[Listed records]
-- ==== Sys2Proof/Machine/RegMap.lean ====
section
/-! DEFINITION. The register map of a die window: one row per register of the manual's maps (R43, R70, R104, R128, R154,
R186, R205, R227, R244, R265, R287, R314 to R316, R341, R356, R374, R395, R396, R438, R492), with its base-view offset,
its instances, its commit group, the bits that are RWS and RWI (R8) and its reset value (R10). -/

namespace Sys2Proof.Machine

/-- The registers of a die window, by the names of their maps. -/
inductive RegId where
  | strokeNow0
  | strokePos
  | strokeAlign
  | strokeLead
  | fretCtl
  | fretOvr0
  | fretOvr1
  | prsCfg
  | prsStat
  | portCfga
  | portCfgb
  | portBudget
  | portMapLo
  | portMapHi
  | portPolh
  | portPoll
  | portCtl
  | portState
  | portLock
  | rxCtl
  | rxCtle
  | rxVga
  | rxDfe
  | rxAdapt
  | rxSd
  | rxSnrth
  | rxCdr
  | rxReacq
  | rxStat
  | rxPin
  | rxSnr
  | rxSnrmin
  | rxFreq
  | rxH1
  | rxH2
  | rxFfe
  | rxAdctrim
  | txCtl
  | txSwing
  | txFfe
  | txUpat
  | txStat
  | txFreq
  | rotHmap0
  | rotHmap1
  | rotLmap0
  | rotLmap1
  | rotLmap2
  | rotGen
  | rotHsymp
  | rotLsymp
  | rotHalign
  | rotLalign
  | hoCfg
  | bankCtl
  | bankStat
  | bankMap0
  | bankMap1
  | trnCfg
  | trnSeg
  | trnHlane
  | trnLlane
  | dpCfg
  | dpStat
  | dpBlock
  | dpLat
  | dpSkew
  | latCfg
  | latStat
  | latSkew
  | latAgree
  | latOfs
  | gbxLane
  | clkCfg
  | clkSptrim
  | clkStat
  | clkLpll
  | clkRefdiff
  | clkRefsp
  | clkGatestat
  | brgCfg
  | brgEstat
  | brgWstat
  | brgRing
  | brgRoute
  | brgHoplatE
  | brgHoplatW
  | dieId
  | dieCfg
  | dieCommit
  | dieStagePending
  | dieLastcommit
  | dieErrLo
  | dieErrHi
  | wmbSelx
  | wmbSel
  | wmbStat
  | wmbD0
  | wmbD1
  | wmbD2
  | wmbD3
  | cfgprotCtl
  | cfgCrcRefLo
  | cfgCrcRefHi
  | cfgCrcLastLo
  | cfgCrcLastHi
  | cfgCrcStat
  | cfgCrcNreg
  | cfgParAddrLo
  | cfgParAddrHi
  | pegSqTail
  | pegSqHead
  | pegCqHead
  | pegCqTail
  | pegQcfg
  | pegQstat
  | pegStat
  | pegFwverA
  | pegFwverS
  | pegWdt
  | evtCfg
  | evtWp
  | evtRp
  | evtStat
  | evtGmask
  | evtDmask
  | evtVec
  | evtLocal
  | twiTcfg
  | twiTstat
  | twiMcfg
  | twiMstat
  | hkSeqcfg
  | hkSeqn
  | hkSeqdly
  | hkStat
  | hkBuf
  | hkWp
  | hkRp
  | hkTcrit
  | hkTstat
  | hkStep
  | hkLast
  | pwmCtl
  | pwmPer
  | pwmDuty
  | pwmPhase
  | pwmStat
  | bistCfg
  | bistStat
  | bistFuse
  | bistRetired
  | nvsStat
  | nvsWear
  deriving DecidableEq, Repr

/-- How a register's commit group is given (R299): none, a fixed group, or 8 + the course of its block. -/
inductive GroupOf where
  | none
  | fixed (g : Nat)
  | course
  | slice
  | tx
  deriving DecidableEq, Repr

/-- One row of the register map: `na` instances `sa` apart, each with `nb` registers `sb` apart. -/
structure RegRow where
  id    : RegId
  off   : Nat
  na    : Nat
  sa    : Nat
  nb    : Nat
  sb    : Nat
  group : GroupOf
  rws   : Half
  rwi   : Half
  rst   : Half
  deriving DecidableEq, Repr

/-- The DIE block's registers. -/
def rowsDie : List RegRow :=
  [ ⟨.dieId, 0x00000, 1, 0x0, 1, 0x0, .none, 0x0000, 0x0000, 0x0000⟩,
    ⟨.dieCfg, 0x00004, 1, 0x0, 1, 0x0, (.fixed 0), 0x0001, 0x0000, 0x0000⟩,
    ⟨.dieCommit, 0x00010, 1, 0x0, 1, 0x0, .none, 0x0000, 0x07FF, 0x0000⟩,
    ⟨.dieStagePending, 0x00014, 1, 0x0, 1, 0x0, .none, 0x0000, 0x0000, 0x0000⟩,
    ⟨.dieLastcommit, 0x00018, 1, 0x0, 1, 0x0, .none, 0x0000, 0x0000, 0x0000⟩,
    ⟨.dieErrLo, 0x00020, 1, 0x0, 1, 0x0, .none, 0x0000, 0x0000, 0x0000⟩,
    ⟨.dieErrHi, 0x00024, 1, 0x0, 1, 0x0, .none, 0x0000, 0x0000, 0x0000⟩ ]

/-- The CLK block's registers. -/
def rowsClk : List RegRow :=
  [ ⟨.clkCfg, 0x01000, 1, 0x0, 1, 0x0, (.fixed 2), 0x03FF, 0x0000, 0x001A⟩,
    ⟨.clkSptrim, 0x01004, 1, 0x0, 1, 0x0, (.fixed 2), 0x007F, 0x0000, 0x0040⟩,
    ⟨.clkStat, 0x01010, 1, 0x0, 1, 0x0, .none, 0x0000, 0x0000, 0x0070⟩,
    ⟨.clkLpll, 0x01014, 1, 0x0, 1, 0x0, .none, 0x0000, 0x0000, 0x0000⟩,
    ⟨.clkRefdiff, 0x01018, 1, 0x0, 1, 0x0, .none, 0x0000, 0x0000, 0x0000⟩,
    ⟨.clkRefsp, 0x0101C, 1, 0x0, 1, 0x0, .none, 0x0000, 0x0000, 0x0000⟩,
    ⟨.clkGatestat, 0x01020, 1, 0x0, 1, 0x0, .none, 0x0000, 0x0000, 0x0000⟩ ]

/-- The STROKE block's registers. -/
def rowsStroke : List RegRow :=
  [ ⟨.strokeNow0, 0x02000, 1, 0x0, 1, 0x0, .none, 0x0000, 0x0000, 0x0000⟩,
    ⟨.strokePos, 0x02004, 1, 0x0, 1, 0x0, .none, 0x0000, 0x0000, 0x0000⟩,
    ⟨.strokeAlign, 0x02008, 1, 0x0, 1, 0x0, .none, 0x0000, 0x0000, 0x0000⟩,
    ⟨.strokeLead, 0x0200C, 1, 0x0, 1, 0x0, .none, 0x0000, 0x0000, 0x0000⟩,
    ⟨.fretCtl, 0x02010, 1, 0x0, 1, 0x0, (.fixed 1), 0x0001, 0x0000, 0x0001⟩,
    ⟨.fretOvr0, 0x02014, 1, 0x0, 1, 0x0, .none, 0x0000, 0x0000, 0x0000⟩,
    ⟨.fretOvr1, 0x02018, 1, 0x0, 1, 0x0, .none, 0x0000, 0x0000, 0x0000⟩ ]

--

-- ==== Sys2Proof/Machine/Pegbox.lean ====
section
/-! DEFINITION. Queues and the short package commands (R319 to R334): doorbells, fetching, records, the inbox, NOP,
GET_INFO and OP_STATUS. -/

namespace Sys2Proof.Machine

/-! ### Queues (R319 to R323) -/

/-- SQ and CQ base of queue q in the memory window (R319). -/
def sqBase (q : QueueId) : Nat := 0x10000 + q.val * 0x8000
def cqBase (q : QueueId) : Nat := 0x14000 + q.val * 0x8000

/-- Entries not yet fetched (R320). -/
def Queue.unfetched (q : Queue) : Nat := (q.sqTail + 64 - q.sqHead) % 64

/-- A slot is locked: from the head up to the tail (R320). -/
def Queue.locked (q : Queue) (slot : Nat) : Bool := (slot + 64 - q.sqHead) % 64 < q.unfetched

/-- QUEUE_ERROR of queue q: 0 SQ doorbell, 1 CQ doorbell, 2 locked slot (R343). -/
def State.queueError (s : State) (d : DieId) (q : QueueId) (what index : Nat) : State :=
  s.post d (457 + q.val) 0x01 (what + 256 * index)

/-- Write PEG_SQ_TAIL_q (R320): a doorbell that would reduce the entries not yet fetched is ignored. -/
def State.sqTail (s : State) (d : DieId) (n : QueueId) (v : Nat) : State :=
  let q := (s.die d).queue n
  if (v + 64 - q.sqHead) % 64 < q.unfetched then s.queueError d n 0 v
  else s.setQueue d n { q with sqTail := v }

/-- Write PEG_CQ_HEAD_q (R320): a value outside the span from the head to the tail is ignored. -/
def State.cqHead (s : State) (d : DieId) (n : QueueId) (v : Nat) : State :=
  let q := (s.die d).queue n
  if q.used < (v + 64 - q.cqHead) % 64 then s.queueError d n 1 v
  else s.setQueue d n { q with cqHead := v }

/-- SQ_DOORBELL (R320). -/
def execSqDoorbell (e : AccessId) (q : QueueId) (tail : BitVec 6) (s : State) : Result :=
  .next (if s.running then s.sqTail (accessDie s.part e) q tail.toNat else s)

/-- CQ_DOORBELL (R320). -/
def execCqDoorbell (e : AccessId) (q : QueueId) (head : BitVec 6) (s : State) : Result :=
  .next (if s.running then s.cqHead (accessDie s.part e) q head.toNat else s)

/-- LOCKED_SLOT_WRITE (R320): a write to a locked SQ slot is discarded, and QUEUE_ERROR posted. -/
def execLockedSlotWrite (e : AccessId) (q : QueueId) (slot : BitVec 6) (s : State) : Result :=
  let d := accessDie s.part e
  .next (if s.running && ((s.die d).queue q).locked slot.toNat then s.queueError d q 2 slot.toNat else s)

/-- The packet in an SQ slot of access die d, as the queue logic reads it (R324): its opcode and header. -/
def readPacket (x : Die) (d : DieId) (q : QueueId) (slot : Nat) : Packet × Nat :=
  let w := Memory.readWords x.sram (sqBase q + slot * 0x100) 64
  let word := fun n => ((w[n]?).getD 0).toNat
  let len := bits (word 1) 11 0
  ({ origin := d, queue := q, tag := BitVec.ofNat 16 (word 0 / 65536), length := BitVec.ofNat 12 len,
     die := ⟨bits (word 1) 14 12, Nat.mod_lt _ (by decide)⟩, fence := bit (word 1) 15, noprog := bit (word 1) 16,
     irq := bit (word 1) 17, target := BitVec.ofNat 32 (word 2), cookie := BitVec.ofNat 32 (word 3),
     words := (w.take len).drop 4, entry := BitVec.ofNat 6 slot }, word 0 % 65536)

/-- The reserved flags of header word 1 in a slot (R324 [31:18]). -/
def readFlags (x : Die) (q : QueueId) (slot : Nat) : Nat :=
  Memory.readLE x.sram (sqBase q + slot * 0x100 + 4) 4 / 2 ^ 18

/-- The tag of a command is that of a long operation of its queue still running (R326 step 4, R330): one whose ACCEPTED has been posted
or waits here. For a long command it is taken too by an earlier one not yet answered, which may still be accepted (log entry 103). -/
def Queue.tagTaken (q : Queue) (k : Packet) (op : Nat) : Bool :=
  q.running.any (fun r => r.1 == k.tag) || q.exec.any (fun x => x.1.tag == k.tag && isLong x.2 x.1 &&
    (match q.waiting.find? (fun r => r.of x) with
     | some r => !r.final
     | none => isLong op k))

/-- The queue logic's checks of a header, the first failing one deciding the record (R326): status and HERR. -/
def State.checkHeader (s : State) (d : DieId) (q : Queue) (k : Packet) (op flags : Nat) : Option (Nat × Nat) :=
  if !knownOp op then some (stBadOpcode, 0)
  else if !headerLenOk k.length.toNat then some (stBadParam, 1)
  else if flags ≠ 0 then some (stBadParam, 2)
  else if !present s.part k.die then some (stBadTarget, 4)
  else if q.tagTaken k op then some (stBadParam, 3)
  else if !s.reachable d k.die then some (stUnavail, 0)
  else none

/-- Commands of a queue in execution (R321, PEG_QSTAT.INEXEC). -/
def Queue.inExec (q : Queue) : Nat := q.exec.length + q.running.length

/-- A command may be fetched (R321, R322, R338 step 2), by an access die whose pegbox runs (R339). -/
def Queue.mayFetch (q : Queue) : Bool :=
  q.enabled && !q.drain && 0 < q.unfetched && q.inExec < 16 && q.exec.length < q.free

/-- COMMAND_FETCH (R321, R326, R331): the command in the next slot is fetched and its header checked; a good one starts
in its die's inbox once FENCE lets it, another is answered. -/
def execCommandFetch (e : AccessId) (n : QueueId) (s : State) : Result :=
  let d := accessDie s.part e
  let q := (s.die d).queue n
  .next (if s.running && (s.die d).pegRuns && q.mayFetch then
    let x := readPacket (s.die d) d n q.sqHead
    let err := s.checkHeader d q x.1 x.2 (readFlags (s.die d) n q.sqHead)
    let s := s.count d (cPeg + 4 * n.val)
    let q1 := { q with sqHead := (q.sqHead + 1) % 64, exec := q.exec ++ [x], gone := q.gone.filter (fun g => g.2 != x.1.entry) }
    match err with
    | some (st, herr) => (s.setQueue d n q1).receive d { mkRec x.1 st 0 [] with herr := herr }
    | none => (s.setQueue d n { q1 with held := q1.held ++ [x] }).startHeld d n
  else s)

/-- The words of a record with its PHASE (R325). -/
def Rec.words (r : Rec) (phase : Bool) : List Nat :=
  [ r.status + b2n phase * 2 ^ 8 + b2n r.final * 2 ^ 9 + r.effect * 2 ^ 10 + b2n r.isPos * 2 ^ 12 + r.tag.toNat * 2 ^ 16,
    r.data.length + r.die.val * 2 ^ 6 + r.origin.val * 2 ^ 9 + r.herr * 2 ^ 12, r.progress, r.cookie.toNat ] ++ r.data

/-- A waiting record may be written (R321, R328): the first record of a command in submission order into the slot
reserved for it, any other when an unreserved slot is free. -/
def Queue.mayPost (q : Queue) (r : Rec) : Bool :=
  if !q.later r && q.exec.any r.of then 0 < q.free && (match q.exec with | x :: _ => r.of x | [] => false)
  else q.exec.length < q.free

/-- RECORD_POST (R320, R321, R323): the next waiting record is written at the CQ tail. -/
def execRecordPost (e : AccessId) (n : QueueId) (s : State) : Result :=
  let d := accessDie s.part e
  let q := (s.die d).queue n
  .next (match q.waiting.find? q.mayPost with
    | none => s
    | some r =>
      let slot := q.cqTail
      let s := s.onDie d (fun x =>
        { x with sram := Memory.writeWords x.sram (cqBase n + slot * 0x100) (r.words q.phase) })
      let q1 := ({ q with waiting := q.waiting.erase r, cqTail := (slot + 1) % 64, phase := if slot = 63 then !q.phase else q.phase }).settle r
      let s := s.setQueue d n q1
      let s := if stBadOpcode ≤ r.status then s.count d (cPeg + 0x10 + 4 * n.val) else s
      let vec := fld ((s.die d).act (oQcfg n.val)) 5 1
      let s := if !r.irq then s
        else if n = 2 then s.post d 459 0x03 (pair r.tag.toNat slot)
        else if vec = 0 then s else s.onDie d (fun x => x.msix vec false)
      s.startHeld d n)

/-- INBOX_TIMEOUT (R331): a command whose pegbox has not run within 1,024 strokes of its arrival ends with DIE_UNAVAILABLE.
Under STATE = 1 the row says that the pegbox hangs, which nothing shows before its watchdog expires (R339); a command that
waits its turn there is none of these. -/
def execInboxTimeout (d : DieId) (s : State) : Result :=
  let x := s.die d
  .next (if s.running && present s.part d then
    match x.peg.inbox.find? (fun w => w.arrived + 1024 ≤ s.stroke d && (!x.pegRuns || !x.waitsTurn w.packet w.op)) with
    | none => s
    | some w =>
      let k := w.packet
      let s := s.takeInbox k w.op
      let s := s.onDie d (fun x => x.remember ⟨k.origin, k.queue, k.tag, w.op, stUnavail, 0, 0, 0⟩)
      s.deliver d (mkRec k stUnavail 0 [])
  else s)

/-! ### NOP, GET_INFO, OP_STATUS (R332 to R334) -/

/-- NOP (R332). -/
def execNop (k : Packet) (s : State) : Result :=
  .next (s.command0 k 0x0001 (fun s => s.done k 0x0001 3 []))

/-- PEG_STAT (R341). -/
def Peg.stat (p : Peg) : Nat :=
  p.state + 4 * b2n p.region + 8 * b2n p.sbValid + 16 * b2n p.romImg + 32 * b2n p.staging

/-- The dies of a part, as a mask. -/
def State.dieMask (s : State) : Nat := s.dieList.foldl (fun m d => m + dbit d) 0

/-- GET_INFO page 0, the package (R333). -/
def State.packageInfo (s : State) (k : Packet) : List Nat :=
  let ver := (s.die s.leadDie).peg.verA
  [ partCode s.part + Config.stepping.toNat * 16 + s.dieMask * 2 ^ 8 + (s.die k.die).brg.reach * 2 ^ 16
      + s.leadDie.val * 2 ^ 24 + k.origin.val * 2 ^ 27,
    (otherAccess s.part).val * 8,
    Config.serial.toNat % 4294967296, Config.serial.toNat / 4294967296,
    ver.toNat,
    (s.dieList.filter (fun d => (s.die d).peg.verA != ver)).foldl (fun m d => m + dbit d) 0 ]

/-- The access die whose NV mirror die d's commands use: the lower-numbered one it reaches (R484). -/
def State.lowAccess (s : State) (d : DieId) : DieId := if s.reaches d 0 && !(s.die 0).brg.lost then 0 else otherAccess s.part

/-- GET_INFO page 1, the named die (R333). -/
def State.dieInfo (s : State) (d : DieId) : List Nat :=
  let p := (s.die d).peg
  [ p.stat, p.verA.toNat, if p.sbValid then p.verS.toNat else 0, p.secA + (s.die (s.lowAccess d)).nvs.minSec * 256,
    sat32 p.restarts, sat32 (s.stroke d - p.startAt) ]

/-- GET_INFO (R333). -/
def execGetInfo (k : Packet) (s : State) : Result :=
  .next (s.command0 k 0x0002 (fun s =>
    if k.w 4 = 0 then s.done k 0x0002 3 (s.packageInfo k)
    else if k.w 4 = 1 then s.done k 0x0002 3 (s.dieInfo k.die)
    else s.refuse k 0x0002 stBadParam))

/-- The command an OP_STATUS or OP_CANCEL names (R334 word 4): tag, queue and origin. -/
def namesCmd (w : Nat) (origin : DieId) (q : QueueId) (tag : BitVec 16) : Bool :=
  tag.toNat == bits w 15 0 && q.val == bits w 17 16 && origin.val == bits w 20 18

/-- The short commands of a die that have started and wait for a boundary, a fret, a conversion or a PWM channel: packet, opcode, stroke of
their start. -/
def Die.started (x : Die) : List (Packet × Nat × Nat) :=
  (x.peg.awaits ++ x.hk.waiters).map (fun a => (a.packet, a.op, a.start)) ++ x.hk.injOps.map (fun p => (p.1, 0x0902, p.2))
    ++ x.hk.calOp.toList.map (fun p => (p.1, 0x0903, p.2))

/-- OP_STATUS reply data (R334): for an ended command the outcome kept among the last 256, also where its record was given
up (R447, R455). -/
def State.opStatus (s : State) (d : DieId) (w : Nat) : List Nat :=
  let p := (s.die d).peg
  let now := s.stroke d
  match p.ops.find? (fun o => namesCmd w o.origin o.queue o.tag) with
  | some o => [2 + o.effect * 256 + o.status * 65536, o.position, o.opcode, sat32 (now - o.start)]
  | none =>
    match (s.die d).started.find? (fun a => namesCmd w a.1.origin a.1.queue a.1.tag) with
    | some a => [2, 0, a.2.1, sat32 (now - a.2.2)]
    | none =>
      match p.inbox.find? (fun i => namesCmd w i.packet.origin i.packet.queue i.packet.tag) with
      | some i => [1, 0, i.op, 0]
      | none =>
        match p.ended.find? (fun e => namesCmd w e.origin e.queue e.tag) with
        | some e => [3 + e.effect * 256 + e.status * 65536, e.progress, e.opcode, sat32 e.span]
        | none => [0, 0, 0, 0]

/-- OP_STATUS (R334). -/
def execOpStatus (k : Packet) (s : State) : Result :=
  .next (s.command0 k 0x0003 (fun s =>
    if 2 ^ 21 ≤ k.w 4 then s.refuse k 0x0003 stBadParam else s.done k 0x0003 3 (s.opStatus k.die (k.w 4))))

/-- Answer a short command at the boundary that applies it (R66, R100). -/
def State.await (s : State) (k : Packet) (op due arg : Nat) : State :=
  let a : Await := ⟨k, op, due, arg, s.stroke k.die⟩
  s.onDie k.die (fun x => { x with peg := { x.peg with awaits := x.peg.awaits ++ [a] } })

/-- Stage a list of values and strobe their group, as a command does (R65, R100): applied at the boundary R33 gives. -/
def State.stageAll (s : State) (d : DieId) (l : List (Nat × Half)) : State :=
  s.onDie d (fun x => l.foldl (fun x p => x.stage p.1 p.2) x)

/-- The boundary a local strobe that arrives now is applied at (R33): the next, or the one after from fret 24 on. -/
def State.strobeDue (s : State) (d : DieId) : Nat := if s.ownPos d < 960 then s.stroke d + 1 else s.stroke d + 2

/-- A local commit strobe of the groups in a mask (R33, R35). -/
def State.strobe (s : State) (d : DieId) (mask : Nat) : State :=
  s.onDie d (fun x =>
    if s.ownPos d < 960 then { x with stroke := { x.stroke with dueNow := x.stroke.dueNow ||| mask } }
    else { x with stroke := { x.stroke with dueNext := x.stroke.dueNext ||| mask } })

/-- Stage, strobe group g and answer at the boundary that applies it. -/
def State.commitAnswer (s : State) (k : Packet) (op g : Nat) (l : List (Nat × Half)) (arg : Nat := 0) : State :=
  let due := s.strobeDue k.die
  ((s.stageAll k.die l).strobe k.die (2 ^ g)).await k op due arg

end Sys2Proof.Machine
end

[What to work on] Only the lines above from the line containing "def execCqDoorbell (e" through the line containing "QUEUE_ERROR posted. -/" should be retyped, exactly and with both ends included.

[Result]
def execCqDoorbell (e : AccessId) (q : QueueId) (head : BitVec 6) (s : State) : Result :=
  .next (if s.running then s.cqHead (accessDie s.part e) q head.toNat else s)

/-- LOCKED_SLOT_WRITE (R320): a write to a locked SQ slot is discarded, and QUEUE_ERROR posted. -/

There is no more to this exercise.